** Opening Data block **

/-! ### State.charge -/

@[simp] theorem State.charge_pending (s : State) (i off n : Nat) : (s.charge i off n).pending = s.pending := rfl
@[simp] theorem State.charge_cores (s : State) (i off n : Nat) : (s.charge i off n).cores = s.cores := rfl
@[simp] theorem State.charge_hbm (s : State) (i off n : Nat) : (s.charge i off n).hbm = s.hbm := rfl
@[simp] theorem State.charge_msc (s : State) (i off n : Nat) : (s.charge i off n).msc = s.msc := rfl
@[simp] theorem State.charge_walker (s : State) (i off n : Nat) : (s.charge i off n).walker = s.walker := rfl
@[simp] theorem State.charge_kvs (s : State) (i off n : Nat) : (s.charge i off n).kvs = s.kvs := rfl
@[simp] theorem State.charge_edu (s : State) (i off n : Nat) : (s.charge i off n).edu = s.edu := rfl
@[simp] theorem State.charge_lnk (s : State) (i off n : Nat) : (s.charge i off n).lnk = s.lnk := rfl
@[simp] theorem State.charge_gov (s : State) (i off n : Nat) : (s.charge i off n).gov = s.gov := rfl
@[simp] theorem State.charge_rel (s : State) (i off n : Nat) : (s.charge i off n).rel = s.rel := rfl
@[simp] theorem State.charge_sec (s : State) (i off n : Nat) : (s.charge i off n).sec = s.sec := rfl
@[simp] theorem State.charge_mgt (s : State) (i off n : Nat) : (s.charge i off n).mgt = s.mgt := rfl
@[simp] theorem State.charge_hif (s : State) (i off n : Nat) : (s.charge i off n).hif = s.hif := rfl
@[simp] theorem State.charge_clk (s : State) (i off n : Nat) : (s.charge i off n).clk = s.clk := rfl
@[simp] theorem State.charge_net (s : State) (i off n : Nat) : (s.charge i off n).net = s.net := rfl
@[simp] theorem State.charge_pins (s : State) (i off n : Nat) : (s.charge i off n).pins = s.pins := rfl
@[simp] theorem State.charge_counters (s : State) (i off n : Nat) : (s.charge i off n).counters = s.counters := rfl
@[simp] theorem State.charge_shadows (s : State) (i off n : Nat) : (s.charge i off n).shadows = s.shadows := rfl
@[simp] theorem State.charge_draws (s : State) (i off n : Nat) : (s.charge i off n).draws = s.draws := rfl
@[simp] theorem State.charge_out (s : State) (i off n : Nat) : (s.charge i off n).out = s.out := rfl

/-! ### State.emit -/

@[simp] theorem State.emit_pending (s : State) (o : Out) : (s.emit o).pending = s.pending := rfl
@[simp] theorem State.emit_cores (s : State) (o : Out) : (s.emit o).cores = s.cores := rfl
@[simp] theorem State.emit_hbm (s : State) (o : Out) : (s.emit o).hbm = s.hbm := rfl
@[simp] theorem State.emit_msc (s : State) (o : Out) : (s.emit o).msc = s.msc := rfl
@[simp] theorem State.emit_walker (s : State) (o : Out) : (s.emit o).walker = s.walker := rfl
@[simp] theorem State.emit_kvs (s : State) (o : Out) : (s.emit o).kvs = s.kvs := rfl
@[simp] theorem State.emit_edu (s : State) (o : Out) : (s.emit o).edu = s.edu := rfl
@[simp] theorem State.emit_cmd (s : State) (o : Out) : (s.emit o).cmd = s.cmd := rfl
@[simp] theorem State.emit_lnk (s : State) (o : Out) : (s.emit o).lnk = s.lnk := rfl
@[simp] theorem State.emit_gov (s : State) (o : Out) : (s.emit o).gov = s.gov := rfl
@[simp] theorem State.emit_rel (s : State) (o : Out) : (s.emit o).rel = s.rel := rfl
@[simp] theorem State.emit_sec (s : State) (o : Out) : (s.emit o).sec = s.sec := rfl
@[simp] theorem State.emit_mgt (s : State) (o : Out) : (s.emit o).mgt = s.mgt := rfl
@[simp] theorem State.emit_hif (s : State) (o : Out) : (s.emit o).hif = s.hif := rfl
@[simp] theorem State.emit_clk (s : State) (o : Out) : (s.emit o).clk = s.clk := rfl
@[simp] theorem State.emit_net (s : State) (o : Out) : (s.emit o).net = s.net := rfl
@[simp] theorem State.emit_pins (s : State) (o : Out) : (s.emit o).pins = s.pins := rfl
@[simp] theorem State.emit_counters (s : State) (o : Out) : (s.emit o).counters = s.counters := rfl
@[simp] theorem State.emit_shadows (s : State) (o : Out) : (s.emit o).shadows = s.shadows := rfl
@[simp] theorem State.emit_draws (s : State) (o : Out) : (s.emit o).draws = s.draws := rfl

/-! ### State.event -/

@[simp] theorem State.event_pending (s : State) (code : Nat) : (s.event code).pending = s.pending := rfl
@[simp] theorem State.event_cores (s : State) (code : Nat) : (s.event code).cores = s.cores := rfl
@[simp] theorem State.event_hbm (s : State) (code : Nat) : (s.event code).hbm = s.hbm := rfl
@[simp] theorem State.event_msc (s : State) (code : Nat) : (s.event code).msc = s.msc := rfl
@[simp] theorem State.event_walker (s : State) (code : Nat) : (s.event code).walker = s.walker := rfl
@[simp] theorem State.event_kvs (s : State) (code : Nat) : (s.event code).kvs = s.kvs := rfl
@[simp] theorem State.event_edu (s : State) (code : Nat) : (s.event code).edu = s.edu := rfl
@[simp] theorem State.event_cmd (s : State) (code : Nat) : (s.event code).cmd = s.cmd := rfl
@[simp] theorem State.event_lnk (s : State) (code : Nat) : (s.event code).lnk = s.lnk := rfl
@[simp] theorem State.event_gov (s : State) (code : Nat) : (s.event code).gov = s.gov := rfl
@[simp] theorem State.event_rel (s : State) (code : Nat) : (s.event code).rel = s.rel := rfl
@[simp] theorem State.event_sec (s : State) (code : Nat) : (s.event code).sec = s.sec := rfl
@[simp] theorem State.event_hif (s : State) (code : Nat) : (s.event code).hif = s.hif := rfl
@[simp] theorem State.event_clk (s : State) (code : Nat) : (s.event code).clk = s.clk := rfl
@[simp] theorem State.event_net (s : State) (code : Nat) : (s.event code).net = s.net := rfl
@[simp] theorem State.event_pins (s : State) (code : Nat) : (s.event code).pins = s.pins := rfl
@[simp] theorem State.event_counters (s : State) (code : Nat) : (s.event code).counters = s.counters := rfl
@[simp] theorem State.event_shadows (s : State) (code : Nat) : (s.event code).shadows = s.shadows := rfl
@[simp] theorem State.event_out (s : State) (code : Nat) : (s.event code).out = s.out := rfl

/-! ### State.setArrival -/

@[simp] theorem State.setArrival_pending (s : State) (p : Nat) (c : BitVec 8) (v : Half) : (s.setArrival p c v).pending = s.pending := rfl
@[simp] theorem State.setArrival_hbm (s : State) (p : Nat) (c : BitVec 8) (v : Half) : (s.setArrival p c v).hbm = s.hbm := rfl
@[simp] theorem State.setArrival_msc (s : State) (p : Nat) (c : BitVec 8) (v : Half) : (s.setArrival p c v).msc = s.msc := rfl
@[simp] theorem State.setArrival_walker (s : State) (p : Nat) (c : BitVec 8) (v : Half) : (s.setArrival p c v).walker = s.walker := rfl
@[simp] theorem State.setArrival_kvs (s : State) (p : Nat) (c : BitVec 8) (v : Half) : (s.setArrival p c v).kvs = s.kvs := rfl
@[simp] theorem State.setArrival_edu (s : State) (p : Nat) (c : BitVec 8) (v : Half) : (s.setArrival p c v).edu = s.edu := rfl
@[simp] theorem State.setArrival_cmd (s : State) (p : Nat) (c : BitVec 8) (v : Half) : (s.setArrival p c v).cmd = s.cmd := rfl
@[simp] theorem State.setArrival_lnk (s : State) (p : Nat) (c : BitVec 8) (v : Half) : (s.setArrival p c v).lnk = s.lnk := rfl
@[simp] theorem State.setArrival_gov (s : State) (p : Nat) (c : BitVec 8) (v : Half) : (s.setArrival p c v).gov = s.gov := rfl
@[simp] theorem State.setArrival_rel (s : State) (p : Nat) (c : BitVec 8) (v : Half) : (s.setArrival p c v).rel = s.rel := rfl
@[simp] theorem State.setArrival_sec (s : State) (p : Nat) (c : BitVec 8) (v : Half) : (s.setArrival p c v).sec = s.sec := rfl
@[simp] theorem State.setArrival_mgt (s : State) (p : Nat) (c : BitVec 8) (v : Half) : (s.setArrival p c v).mgt = s.mgt := rfl
@[simp] theorem State.setArrival_hif (s : State) (p : Nat) (c : BitVec 8) (v : Half) : (s.setArrival p c v).hif = s.hif := rfl
@[simp] theorem State.setArrival_clk (s : State) (p : Nat) (c : BitVec 8) (v : Half) : (s.setArrival p c v).clk = s.clk := rfl
@[simp] theorem State.setArrival_net (s : State) (p : Nat) (c : BitVec 8) (v : Half) : (s.setArrival p c v).net = s.net := rfl
@[simp] theorem State.setArrival_pins (s : State) (p : Nat) (c : BitVec 8) (v : Half) : (s.setArrival p c v).pins = s.pins := rfl
@[simp] theorem State.setArrival_counters (s : State) (p : Nat) (c : BitVec 8) (v : Half) : (s.setArrival p c v).counters = s.counters := rfl
@[simp] theorem State.setArrival_shadows (s : State) (p : Nat) (c : BitVec 8) (v : Half) : (s.setArrival p c v).shadows = s.shadows := rfl
@[simp] theorem State.setArrival_draws (s : State) (p : Nat) (c : BitVec 8) (v : Half) : (s.setArrival p c v).draws = s.draws := rfl
@[simp] theorem State.setArrival_out (s : State) (p : Nat) (c : BitVec 8) (v : Half) : (s.setArrival p c v).out = s.out := rfl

** Closing Data block **

● What you need to do: Keep to the lines above, from the first one through the line where "n).lnk = s.lnk := rfl" appears, and copy them exactly.

● Answer section:
/-! ### State.charge -/

@[simp] theorem State.charge_pending (s : State) (i off n : Nat) : (s.charge i off n).pending = s.pending := rfl
@[simp] theorem State.charge_cores (s : State) (i off n : Nat) : (s.charge i off n).cores = s.cores := rfl
@[simp] theorem State.charge_hbm (s : State) (i off n : Nat) : (s.charge i off n).hbm = s.hbm := rfl
@[simp] theorem State.charge_msc (s : State) (i off n : Nat) : (s.charge i off n).msc = s.msc := rfl
@[simp] theorem State.charge_walker (s : State) (i off n : Nat) : (s.charge i off n).walker = s.walker := rfl
@[simp] theorem State.charge_kvs (s : State) (i off n : Nat) : (s.charge i off n).kvs = s.kvs := rfl
@[simp] theorem State.charge_edu (s : State) (i off n : Nat) : (s.charge i off n).edu = s.edu := rfl
@[simp] theorem State.charge_lnk (s : State) (i off n : Nat) : (s.charge i off n).lnk = s.lnk := rfl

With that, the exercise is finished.